マイ・ファーザー 死の天使 アウシュヴィッツ収容所 人体実験医師

戦犯のカリスマ性に圧倒される

演出度 100
盛り上げ度 100
緊迫度 100
総合得点 85

アウシュビッツ収容所にて、労働に適するもの、実験に適するもの、死なすべきもの、として命を管理していたナチス親衛隊医師、ヨーゼフ・メンゲレを巡る異色のサスペンス。
彼は西側世界において「死の天使」とあだ名され、その死が確認された後も、恐怖の象徴として存在感を維持し続けた。
彼はアウシュビッツ収容所で数々の生体実験を手がけ、数千人の囚人を殺害した。
囚人の瞳の色を変えるために注射をして失明させたり、人間を生きたまま凍らせてどれぐらいかかって死ぬか実験したり、母親の乳首を手術でふさいで乳児がどれぐらいかかって死ぬのか実験したり、不潔だからと処刑したり、何かと理由をつけて生きたまま解剖した。
また彼は双子に異常な興味を持ち、生きたまま解剖したり、双子同士の静脈をつなぎ合わせたりして人口のシャム双生児を作る実験を行った。

彼の行った実験は倫理性も科学性も著しく欠如していたが、その実験結果にアメリカは興味を持ったという。(アメリカは関東軍防疫給水部本部、通称石井部隊、731部隊の生体実験にも興味を持って取り入れた)
ナチス崩壊後、イスラエルの諜報機関「モサド」はナチの逃亡犯を捜索、拉致すると言う秘密任務を実行していたが、メンゲレはモサドの追及を振り切り続け、裁かれることなく秘密を抱えたまま闇に消え去った。
これはメンゲレ医師の息子であるヘルマン(トーマス・クレッチマン)の告白を基にした彼の自伝的物語である。
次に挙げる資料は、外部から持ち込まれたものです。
@[simp] theorem State.mapSite_warp (s : State) (i : Nat) (f : Site → Site) : (s.mapSite i f).warp = s.warp := rfl
@[simp] theorem State.mapSite_others (s : State) (i : Nat) (f : Site → Site) : (s.mapSite i f).others = s.others := rfl
@[simp] theorem State.mapSite_gangs (s : State) (i : Nat) (f : Site → Site) : (s.mapSite i f).gangs = s.gangs := rfl
@[simp] theorem State.mapSite_grids (s : State) (i : Nat) (f : Site → Site) : (s.mapSite i f).grids = s.grids := rfl
@[simp] theorem State.mapSite_contexts (s : State) (i : Nat) (f : Site → Site) : (s.mapSite i f).contexts = s.contexts := rfl
@[simp] theorem State.mapSite_queues (s : State) (i : Nat) (f : Site → Site) : (s.mapSite i f).queues = s.queues := rfl
@[simp] theorem State.mapSite_pkglvl (s : State) (i : Nat) (f : Site → Site) : (s.mapSite i f).pkglvl = s.pkglvl := rfl
@[simp] theorem State.mapSite_admissions (s : State) (i : Nat) (f : Site → Site) : (s.mapSite i f).admissions = s.admissions := rfl
@[simp] theorem State.mapSite_mem (s : State) (i : Nat) (f : Site → Site) : (s.mapSite i f).mem = s.mem := rfl
@[simp] theorem State.mapSite_poison (s : State) (i : Nat) (f : Site → Site) : (s.mapSite i f).poison = s.poison := rfl
@[simp] theorem State.mapSite_tlb (s : State) (i : Nat) (f : Site → Site) : (s.mapSite i f).tlb = s.tlb := rfl
@[simp] theorem State.mapSite_shootdowns (s : State) (i : Nat) (f : Site → Site) : (s.mapSite i f).shootdowns = s.shootdowns := rfl
@[simp] theorem State.mapSite_pageLocks (s : State) (i : Nat) (f : Site → Site) : (s.mapSite i f).pageLocks = s.pageLocks := rfl
@[simp] theorem State.mapSite_homes (s : State) (i : Nat) (f : Site → Site) : (s.mapSite i f).homes = s.homes := rfl
@[simp] theorem State.mapSite_regs (s : State) (i : Nat) (f : Site → Site) : (s.mapSite i f).regs = s.regs := rfl
@[simp] theorem State.mapSite_regions (s : State) (i : Nat) (f : Site → Site) : (s.mapSite i f).regions = s.regions := rfl
@[simp] theorem State.mapSite_partials (s : State) (i : Nat) (f : Site → Site) : (s.mapSite i f).partials = s.partials := rfl
@[simp] theorem State.mapSite_locks (s : State) (i : Nat) (f : Site → Site) : (s.mapSite i f).locks = s.locks := rfl
@[simp] theorem State.mapSite_lockWaits (s : State) (i : Nat) (f : Site → Site) : (s.mapSite i f).lockWaits = s.lockWaits := rfl
@[simp] theorem State.mapSite_monitors (s : State) (i : Nat) (f : Site → Site) : (s.mapSite i f).monitors = s.monitors := rfl
@[simp] theorem State.mapSite_cycles (s : State) (i : Nat) (f : Site → Site) : (s.mapSite i f).cycles = s.cycles := rfl
@[simp] theorem State.mapSite_cmds (s : State) (i : Nat) (f : Site → Site) : (s.mapSite i f).cmds = s.cmds := rfl
@[simp] theorem State.mapSite_owners (s : State) (i : Nat) (f : Site → Site) : (s.mapSite i f).owners = s.owners := rfl
@[simp] theorem State.mapSite_llc (s : State) (i : Nat) (f : Site → Site) : (s.mapSite i f).llc = s.llc := rfl
@[simp] theorem State.mapSite_victims (s : State) (i : Nat) (f : Site → Site) : (s.mapSite i f).victims = s.victims := rfl
@[simp] theorem State.mapSite_sectors (s : State) (i : Nat) (f : Site → Site) : (s.mapSite i f).sectors = s.sectors := rfl
@[simp] theorem State.mapSite_hostValue (s : State) (i : Nat) (f : Site → Site) : (s.mapSite i f).hostValue = s.hostValue := rfl
@[simp] theorem State.mapSite_memFenced (s : State) (i : Nat) (f : Site → Site) : (s.mapSite i f).memFenced = s.memFenced := rfl
@[simp] theorem State.mapSite_ioFenced (s : State) (i : Nat) (f : Site → Site) : (s.mapSite i f).ioFenced = s.ioFenced := rfl
@[simp] theorem State.mapSite_fabric (s : State) (i : Nat) (f : Site → Site) : (s.mapSite i f).fabric = s.fabric := rfl
@[simp] theorem State.mapSite_mailbox (s : State) (i : Nat) (f : Site → Site) : (s.mapSite i f).mailbox = s.mailbox := rfl
@[simp] theorem State.mapSite_attests (s : State) (i : Nat) (f : Site → Site) : (s.mapSite i f).attests = s.attests := rfl
@[simp] theorem State.mapSite_power (s : State) (i : Nat) (f : Site → Site) : (s.mapSite i f).power = s.power := rfl
@[simp] theorem State.mapSite_serving (s : State) (i : Nat) (f : Site → Site) : (s.mapSite i f).serving = s.serving := rfl
@[simp] theorem State.mapSite_nextUid (s : State) (i : Nat) (f : Site → Site) : (s.mapSite i f).nextUid = s.nextUid := rfl
@[simp] theorem State.mapSite_nextTag (s : State) (i : Nat) (f : Site → Site) : (s.mapSite i f).nextTag = s.nextTag := rfl
@[simp] theorem State.mapSite_clock (s : State) (i : Nat) (f : Site → Site) : (s.mapSite i f).clock = s.clock := rfl
@[simp] theorem State.mapSite_inReset (s : State) (i : Nat) (f : Site → Site) : (s.mapSite i f).inReset = s.inReset := rfl
@[simp] theorem State.mapSite_agenda (s : State) (i : Nat) (f : Site → Site) : (s.mapSite i f).agenda = s.agenda := rfl
@[simp] theorem State.mapSite_delays (s : State) (i : Nat) (f : Site → Site) : (s.mapSite i f).delays = s.delays := rfl
@[simp] theorem State.mapSite_free (s : State) (i : Nat) (f : Site → Site) : (s.mapSite i f).free = s.free := rfl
ヘルマンは殺人医師を父にもつというコンプレックスを抱えてずっと後ろ指を差されながら生きてきた。そんな彼が、南米に潜伏している父にあうため、そしてできることなら理解することを期待して、父にあうために旅立つ。
しかし、現実に会った父、メンゲレは強烈な男だった。ナチの生存原理を研究した遺伝学者の博士として、全く揺るぎのない信念を持っていた。曰く、劣等人種を救うことは自らを破滅に追いやることである。我々は理想のために戦った。やましいことなど何一つしていないと。
ヘルマンは父を警察に突き出すか守り通すのか葛藤する。
人間としての倫理と、親子の絆のどちらを選ぶのか葛藤するヘルマンの演技が最大の見所だ。
非常に演出が効果的で、音楽をからめながら劇的に父に対して彼の犯罪を告発するシーンはビリリと来る。
公的な正義感と親子としての絆。はたして人はどちらをとるのか・・この深いテーマ、是非ご覧あれ。
個人的には、非難する息子に対して一歩もひかずナチスの生存原理を力説する親父の姿にはけっこう圧倒される。けっこう説得力があるかもしれない。
「この穏やかな森林を見渡してみろ。この木一本一本でさえ土や日光を奪い合って生きている。この森でさえ戦場なのだ。今を生きるお前にはわかるまい。」